PROBLEM ->
Reproduce exactly, and only, the lines below from the one containing "waits for; or" through the one containing "match a.op, b.op with".

....

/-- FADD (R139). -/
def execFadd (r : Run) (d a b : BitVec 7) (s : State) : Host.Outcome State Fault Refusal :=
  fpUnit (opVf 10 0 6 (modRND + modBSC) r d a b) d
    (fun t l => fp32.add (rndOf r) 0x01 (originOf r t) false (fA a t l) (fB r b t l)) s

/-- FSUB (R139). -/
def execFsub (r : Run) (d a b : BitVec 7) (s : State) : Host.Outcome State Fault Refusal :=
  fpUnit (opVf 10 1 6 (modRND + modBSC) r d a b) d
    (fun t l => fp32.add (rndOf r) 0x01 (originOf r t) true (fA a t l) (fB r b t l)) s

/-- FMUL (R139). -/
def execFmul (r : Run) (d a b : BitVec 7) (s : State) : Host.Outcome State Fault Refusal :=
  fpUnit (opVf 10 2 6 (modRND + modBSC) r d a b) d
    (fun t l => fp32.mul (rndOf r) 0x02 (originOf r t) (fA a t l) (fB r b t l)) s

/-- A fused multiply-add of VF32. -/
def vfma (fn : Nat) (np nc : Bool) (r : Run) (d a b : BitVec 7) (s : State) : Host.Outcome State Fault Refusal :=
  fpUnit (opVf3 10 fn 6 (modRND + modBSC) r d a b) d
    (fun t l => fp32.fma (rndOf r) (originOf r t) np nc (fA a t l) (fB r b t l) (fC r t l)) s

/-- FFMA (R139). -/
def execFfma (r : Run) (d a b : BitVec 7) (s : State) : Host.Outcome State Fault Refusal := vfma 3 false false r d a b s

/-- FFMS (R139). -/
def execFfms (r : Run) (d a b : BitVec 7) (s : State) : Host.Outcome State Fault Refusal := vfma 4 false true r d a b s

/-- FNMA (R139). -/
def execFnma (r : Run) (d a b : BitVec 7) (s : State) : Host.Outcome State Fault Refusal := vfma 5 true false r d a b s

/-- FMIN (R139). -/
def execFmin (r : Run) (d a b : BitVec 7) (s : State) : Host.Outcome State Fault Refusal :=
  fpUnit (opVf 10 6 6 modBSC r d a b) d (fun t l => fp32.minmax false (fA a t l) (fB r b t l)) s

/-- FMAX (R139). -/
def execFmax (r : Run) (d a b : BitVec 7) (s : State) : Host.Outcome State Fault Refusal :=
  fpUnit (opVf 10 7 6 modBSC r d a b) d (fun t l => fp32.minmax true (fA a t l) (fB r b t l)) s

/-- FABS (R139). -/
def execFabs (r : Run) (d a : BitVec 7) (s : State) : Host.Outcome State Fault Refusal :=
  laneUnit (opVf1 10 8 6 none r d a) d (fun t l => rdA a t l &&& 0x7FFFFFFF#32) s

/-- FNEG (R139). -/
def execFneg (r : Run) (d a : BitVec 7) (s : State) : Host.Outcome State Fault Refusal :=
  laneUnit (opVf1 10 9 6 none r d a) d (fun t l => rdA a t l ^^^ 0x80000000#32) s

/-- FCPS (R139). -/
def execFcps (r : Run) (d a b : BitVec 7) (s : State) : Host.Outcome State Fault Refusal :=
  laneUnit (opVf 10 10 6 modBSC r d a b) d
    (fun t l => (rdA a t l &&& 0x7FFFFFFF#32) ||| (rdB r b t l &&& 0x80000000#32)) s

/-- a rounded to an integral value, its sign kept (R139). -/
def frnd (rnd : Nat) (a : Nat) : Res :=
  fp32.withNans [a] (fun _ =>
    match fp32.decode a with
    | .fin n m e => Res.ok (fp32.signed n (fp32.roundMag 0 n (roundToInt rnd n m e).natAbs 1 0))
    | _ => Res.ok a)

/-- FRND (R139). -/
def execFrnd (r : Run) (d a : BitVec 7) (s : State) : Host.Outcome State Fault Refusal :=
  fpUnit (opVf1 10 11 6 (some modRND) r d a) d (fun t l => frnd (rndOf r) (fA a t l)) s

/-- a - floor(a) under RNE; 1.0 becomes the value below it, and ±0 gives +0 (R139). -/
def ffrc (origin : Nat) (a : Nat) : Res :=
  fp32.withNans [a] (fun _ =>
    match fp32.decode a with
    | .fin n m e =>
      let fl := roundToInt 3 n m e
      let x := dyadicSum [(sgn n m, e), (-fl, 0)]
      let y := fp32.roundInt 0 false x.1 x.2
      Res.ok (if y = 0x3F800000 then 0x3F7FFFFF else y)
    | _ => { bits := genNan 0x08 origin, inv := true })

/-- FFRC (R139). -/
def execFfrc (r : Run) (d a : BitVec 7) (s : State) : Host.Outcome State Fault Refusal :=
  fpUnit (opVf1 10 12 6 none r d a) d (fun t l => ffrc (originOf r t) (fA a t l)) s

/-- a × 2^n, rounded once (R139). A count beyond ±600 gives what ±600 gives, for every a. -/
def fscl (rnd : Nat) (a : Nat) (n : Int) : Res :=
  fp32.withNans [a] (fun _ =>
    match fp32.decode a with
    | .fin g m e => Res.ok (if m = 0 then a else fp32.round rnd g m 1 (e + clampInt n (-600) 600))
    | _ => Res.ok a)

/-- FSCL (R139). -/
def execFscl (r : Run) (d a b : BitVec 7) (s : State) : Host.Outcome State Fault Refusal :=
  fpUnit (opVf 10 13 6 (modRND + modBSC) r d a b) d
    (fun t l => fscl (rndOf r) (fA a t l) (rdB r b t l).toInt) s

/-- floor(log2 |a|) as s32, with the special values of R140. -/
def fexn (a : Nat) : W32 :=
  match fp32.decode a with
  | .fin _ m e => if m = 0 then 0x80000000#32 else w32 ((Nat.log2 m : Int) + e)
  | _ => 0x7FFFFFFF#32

....

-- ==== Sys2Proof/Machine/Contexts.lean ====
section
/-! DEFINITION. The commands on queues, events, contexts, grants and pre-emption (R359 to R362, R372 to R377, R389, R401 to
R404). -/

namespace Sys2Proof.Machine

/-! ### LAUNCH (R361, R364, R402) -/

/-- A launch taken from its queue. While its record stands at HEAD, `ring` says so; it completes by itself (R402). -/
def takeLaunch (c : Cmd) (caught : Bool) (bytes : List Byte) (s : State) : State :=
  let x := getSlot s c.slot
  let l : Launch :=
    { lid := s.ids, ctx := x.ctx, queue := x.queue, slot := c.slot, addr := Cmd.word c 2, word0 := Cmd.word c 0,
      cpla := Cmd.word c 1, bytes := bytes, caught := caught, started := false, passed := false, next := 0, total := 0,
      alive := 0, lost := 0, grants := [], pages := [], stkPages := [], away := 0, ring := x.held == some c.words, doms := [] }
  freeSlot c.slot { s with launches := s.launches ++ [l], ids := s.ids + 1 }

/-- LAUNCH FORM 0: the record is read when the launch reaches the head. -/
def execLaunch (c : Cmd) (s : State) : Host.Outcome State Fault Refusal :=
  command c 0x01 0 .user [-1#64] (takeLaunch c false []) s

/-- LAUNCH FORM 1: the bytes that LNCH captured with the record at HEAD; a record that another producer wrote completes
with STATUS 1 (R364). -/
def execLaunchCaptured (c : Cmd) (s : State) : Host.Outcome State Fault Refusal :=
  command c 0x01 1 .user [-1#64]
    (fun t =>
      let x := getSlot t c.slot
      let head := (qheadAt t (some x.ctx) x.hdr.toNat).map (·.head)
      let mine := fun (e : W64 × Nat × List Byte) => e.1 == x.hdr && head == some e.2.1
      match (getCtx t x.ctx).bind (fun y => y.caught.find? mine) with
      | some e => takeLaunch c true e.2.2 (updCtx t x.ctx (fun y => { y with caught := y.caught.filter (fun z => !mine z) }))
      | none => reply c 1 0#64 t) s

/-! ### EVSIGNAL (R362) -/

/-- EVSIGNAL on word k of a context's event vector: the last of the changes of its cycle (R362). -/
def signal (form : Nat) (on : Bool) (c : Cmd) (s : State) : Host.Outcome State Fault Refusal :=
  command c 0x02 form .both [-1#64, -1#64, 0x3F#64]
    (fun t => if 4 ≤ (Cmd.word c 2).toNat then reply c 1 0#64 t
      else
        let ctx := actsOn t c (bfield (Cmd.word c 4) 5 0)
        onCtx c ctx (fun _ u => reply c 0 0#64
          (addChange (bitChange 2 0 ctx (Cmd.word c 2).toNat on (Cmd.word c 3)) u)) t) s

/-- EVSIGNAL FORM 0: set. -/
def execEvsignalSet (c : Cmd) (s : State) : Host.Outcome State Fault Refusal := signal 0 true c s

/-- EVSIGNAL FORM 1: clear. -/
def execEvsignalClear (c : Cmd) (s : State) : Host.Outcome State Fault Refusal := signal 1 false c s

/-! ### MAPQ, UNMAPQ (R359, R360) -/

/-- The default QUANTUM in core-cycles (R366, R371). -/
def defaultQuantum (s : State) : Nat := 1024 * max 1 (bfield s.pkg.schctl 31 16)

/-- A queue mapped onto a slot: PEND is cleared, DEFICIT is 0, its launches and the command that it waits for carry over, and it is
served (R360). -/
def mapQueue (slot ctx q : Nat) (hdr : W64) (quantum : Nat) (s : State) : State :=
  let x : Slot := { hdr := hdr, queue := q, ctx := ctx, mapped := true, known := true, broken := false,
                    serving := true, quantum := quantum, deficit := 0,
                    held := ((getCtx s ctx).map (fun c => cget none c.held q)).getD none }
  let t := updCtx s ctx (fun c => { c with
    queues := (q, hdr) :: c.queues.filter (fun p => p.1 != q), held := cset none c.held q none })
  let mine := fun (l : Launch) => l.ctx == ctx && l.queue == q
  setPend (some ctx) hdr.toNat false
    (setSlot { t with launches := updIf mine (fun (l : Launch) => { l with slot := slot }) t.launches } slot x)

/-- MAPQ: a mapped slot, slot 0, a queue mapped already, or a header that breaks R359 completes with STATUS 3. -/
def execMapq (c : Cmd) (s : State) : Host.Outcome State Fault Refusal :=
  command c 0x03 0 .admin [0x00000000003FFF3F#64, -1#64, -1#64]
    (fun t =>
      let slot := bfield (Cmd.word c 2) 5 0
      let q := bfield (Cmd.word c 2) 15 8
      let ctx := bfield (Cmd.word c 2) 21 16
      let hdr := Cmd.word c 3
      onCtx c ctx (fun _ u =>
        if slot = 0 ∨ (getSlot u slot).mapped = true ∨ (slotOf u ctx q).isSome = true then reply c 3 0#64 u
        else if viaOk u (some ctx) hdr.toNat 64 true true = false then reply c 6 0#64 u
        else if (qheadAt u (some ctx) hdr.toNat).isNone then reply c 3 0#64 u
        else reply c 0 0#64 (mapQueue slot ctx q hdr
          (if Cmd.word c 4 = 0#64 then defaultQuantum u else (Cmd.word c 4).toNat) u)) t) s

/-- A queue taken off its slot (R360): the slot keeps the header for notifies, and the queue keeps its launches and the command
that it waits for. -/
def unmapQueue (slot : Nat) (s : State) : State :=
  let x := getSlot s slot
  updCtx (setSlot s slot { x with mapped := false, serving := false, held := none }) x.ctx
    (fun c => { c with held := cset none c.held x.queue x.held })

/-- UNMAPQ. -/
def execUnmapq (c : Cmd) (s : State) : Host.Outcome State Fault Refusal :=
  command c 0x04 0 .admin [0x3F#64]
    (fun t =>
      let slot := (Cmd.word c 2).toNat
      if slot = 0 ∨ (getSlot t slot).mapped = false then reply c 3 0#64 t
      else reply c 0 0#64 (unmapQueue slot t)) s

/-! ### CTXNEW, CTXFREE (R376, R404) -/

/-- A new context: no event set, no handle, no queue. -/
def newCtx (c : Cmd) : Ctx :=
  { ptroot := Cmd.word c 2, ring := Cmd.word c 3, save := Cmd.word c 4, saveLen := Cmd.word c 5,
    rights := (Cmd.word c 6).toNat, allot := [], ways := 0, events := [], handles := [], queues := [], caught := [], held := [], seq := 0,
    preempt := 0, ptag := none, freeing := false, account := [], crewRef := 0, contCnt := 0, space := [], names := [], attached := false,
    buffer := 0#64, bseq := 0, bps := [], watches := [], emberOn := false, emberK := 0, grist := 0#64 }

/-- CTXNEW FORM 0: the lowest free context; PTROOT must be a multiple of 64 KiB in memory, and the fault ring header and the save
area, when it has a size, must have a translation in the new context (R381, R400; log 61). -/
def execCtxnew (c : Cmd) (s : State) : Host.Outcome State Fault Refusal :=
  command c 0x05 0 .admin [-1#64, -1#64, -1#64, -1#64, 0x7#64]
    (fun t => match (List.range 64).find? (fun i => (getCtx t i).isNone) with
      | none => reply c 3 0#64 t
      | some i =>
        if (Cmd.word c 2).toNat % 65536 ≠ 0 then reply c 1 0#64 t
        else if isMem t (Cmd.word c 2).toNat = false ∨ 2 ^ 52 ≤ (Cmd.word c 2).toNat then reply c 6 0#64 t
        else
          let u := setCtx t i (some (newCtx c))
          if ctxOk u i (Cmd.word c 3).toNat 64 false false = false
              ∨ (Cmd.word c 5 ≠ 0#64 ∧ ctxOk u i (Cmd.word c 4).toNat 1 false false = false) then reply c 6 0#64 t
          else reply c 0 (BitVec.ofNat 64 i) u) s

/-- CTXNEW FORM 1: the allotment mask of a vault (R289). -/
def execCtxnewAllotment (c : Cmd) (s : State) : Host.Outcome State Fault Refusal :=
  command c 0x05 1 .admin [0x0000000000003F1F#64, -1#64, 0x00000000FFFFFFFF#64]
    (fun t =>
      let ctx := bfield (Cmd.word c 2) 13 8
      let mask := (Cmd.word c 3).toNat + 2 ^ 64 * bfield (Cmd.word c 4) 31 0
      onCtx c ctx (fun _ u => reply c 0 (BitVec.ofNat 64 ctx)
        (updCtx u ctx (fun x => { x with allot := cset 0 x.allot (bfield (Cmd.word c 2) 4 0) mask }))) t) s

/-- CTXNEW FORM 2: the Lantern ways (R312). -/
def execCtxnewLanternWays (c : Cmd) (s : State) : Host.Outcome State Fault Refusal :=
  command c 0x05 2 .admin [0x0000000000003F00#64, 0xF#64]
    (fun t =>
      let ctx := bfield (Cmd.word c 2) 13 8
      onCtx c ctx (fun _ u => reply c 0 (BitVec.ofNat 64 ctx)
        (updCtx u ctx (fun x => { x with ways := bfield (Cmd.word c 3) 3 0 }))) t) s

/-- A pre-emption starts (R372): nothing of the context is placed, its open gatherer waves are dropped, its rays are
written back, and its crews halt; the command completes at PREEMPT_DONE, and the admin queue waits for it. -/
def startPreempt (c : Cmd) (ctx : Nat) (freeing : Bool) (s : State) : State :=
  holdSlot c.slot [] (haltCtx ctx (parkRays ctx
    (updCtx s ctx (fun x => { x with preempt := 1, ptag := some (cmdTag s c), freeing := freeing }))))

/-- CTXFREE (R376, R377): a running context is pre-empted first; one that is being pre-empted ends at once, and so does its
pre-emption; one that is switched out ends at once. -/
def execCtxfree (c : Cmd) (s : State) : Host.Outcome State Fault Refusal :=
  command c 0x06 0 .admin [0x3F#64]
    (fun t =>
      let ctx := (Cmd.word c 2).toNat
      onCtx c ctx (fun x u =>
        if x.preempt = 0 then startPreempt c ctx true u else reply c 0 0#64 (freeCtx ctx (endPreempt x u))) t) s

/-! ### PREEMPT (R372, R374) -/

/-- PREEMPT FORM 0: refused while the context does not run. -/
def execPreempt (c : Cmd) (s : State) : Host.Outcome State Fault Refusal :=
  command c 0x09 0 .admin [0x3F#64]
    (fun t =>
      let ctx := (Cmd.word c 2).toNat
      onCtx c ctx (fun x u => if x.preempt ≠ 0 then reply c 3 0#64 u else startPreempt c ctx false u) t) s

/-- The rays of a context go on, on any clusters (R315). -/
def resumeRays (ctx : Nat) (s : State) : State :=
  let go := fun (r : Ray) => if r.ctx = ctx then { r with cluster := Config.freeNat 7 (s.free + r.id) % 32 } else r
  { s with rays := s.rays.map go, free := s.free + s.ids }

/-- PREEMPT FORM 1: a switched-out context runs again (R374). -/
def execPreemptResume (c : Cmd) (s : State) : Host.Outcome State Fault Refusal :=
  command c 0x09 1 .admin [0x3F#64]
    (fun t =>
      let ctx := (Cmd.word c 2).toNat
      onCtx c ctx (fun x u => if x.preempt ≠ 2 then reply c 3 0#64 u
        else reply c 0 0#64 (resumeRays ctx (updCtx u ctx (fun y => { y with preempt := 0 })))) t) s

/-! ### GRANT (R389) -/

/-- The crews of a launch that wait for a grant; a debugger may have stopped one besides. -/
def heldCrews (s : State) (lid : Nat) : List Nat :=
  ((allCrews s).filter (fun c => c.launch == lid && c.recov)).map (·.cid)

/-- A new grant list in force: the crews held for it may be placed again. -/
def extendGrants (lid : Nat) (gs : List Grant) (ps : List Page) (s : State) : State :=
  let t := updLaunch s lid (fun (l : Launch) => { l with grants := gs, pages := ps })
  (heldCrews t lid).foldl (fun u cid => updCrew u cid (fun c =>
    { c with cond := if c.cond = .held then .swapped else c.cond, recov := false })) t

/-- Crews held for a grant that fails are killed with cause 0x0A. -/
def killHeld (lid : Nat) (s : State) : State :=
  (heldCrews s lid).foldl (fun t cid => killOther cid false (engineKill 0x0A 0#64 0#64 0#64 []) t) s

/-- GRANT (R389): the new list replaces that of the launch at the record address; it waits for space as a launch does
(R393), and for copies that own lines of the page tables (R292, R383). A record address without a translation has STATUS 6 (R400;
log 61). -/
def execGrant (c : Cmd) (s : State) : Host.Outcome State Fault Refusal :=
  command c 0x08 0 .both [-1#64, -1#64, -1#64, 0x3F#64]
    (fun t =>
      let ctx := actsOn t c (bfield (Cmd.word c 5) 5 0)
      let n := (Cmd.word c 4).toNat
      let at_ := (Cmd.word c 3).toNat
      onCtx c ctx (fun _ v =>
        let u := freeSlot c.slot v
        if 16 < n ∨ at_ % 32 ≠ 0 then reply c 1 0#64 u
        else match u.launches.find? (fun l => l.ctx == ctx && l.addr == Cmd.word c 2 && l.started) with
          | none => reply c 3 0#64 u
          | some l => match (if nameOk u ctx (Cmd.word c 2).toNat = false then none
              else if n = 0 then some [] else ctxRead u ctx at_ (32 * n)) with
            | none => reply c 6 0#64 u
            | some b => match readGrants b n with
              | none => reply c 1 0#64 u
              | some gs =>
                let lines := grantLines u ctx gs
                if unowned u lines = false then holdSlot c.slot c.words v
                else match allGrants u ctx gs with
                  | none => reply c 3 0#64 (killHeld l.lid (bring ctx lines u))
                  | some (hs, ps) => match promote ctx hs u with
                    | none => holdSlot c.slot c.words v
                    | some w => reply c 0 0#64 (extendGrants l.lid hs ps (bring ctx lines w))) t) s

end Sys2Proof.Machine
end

....

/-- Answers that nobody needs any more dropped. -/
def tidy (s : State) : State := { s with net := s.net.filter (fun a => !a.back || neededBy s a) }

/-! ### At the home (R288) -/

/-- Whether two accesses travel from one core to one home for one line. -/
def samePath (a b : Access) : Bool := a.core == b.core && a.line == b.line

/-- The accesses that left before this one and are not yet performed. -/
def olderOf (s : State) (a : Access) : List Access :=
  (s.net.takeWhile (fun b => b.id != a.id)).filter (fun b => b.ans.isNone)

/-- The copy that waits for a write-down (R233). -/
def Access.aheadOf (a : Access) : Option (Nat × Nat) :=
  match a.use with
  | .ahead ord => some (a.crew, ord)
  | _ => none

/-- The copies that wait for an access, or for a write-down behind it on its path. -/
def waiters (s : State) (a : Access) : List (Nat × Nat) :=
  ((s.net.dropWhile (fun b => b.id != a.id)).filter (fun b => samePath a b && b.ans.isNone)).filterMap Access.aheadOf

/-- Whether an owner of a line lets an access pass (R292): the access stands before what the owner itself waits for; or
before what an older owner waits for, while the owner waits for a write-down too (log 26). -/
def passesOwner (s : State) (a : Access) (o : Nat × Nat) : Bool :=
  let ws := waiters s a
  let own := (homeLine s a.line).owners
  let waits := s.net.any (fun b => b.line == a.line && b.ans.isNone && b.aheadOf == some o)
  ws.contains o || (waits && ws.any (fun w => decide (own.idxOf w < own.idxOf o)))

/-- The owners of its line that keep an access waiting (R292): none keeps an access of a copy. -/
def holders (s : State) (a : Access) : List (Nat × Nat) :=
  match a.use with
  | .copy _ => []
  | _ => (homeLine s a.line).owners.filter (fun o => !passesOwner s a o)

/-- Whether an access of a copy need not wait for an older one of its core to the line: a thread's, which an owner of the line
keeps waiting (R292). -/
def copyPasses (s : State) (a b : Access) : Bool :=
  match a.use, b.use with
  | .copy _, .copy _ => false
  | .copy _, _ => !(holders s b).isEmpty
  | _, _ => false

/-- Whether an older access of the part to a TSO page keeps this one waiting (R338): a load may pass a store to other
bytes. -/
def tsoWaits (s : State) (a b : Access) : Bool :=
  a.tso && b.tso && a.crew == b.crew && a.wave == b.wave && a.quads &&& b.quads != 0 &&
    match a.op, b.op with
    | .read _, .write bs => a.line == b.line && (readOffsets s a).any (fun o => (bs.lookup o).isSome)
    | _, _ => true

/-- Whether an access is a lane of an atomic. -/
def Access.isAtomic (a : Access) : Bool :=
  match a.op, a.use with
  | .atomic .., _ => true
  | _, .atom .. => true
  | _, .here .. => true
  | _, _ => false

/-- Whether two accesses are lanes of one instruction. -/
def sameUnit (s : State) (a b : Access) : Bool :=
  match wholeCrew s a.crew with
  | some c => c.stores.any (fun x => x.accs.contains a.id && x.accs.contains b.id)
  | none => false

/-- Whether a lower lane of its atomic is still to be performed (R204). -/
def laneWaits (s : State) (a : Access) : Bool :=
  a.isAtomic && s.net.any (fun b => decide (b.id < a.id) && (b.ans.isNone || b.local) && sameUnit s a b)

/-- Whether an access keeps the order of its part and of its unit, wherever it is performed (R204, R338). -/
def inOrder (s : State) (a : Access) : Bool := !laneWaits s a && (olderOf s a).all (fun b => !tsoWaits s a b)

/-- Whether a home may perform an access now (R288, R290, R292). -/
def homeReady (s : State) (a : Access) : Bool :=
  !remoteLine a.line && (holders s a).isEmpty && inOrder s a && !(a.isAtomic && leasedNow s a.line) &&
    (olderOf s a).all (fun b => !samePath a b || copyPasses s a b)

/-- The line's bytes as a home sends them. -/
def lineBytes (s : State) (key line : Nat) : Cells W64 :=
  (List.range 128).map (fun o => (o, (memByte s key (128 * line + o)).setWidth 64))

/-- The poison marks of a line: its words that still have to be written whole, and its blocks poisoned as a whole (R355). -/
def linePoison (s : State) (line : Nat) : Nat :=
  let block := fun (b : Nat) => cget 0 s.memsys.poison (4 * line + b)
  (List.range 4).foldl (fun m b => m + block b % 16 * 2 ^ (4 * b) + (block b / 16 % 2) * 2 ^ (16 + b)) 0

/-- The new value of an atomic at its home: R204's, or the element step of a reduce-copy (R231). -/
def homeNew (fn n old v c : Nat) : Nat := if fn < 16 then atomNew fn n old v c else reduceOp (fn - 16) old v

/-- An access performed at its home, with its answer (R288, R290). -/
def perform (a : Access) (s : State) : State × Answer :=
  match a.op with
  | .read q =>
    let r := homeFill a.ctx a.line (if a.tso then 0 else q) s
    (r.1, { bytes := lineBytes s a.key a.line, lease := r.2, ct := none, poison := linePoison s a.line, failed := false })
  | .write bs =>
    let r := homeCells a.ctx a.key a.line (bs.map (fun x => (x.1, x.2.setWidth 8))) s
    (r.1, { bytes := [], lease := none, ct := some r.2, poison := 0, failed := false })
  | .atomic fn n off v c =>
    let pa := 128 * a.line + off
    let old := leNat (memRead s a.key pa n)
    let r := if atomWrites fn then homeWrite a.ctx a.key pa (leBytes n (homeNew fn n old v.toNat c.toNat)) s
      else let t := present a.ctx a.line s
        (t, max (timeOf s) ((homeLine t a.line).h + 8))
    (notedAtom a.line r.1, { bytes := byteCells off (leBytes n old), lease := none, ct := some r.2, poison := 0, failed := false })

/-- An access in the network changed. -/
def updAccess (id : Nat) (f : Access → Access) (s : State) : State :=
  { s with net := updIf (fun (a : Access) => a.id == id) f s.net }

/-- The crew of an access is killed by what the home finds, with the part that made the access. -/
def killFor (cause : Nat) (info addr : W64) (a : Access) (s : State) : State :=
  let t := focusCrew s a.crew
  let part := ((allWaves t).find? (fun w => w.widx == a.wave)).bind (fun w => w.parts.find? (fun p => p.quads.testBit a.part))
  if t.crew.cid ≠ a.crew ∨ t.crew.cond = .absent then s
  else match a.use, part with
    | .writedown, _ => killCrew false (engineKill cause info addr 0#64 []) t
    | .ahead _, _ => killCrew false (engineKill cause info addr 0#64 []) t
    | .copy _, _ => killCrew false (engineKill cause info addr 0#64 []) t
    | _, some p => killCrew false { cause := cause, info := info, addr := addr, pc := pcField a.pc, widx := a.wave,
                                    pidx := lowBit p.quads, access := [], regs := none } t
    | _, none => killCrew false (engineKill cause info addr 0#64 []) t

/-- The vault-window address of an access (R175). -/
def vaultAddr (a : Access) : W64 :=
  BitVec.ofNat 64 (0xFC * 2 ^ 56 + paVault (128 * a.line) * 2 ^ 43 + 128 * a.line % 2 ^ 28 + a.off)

....

RESPONSE AREA ->
/-- Whether an owner of a line lets an access pass (R292): the access stands before what the owner itself waits for; or
before what an older owner waits for, while the owner waits for a write-down too (log 26). -/
def passesOwner (s : State) (a : Access) (o : Nat × Nat) : Bool :=
  let ws := waiters s a
  let own := (homeLine s a.line).owners
  let waits := s.net.any (fun b => b.line == a.line && b.ans.isNone && b.aheadOf == some o)
  ws.contains o || (waits && ws.any (fun w => decide (own.idxOf w < own.idxOf o)))

/-- The owners of its line that keep an access waiting (R292): none keeps an access of a copy. -/
def holders (s : State) (a : Access) : List (Nat × Nat) :=
  match a.use with
  | .copy _ => []
  | _ => (homeLine s a.line).owners.filter (fun o => !passesOwner s a o)

/-- Whether an access of a copy need not wait for an older one of its core to the line: a thread's, which an owner of the line
keeps waiting (R292). -/
def copyPasses (s : State) (a b : Access) : Bool :=
  match a.use, b.use with
  | .copy _, .copy _ => false
  | .copy _, _ => !(holders s b).isEmpty
  | _, _ => false

/-- Whether an older access of the part to a TSO page keeps this one waiting (R338): a load may pass a store to other
bytes. -/
def tsoWaits (s : State) (a b : Access) : Bool :=
  a.tso && b.tso && a.crew == b.crew && a.wave == b.wave && a.quads &&& b.quads != 0 &&
    match a.op, b.op with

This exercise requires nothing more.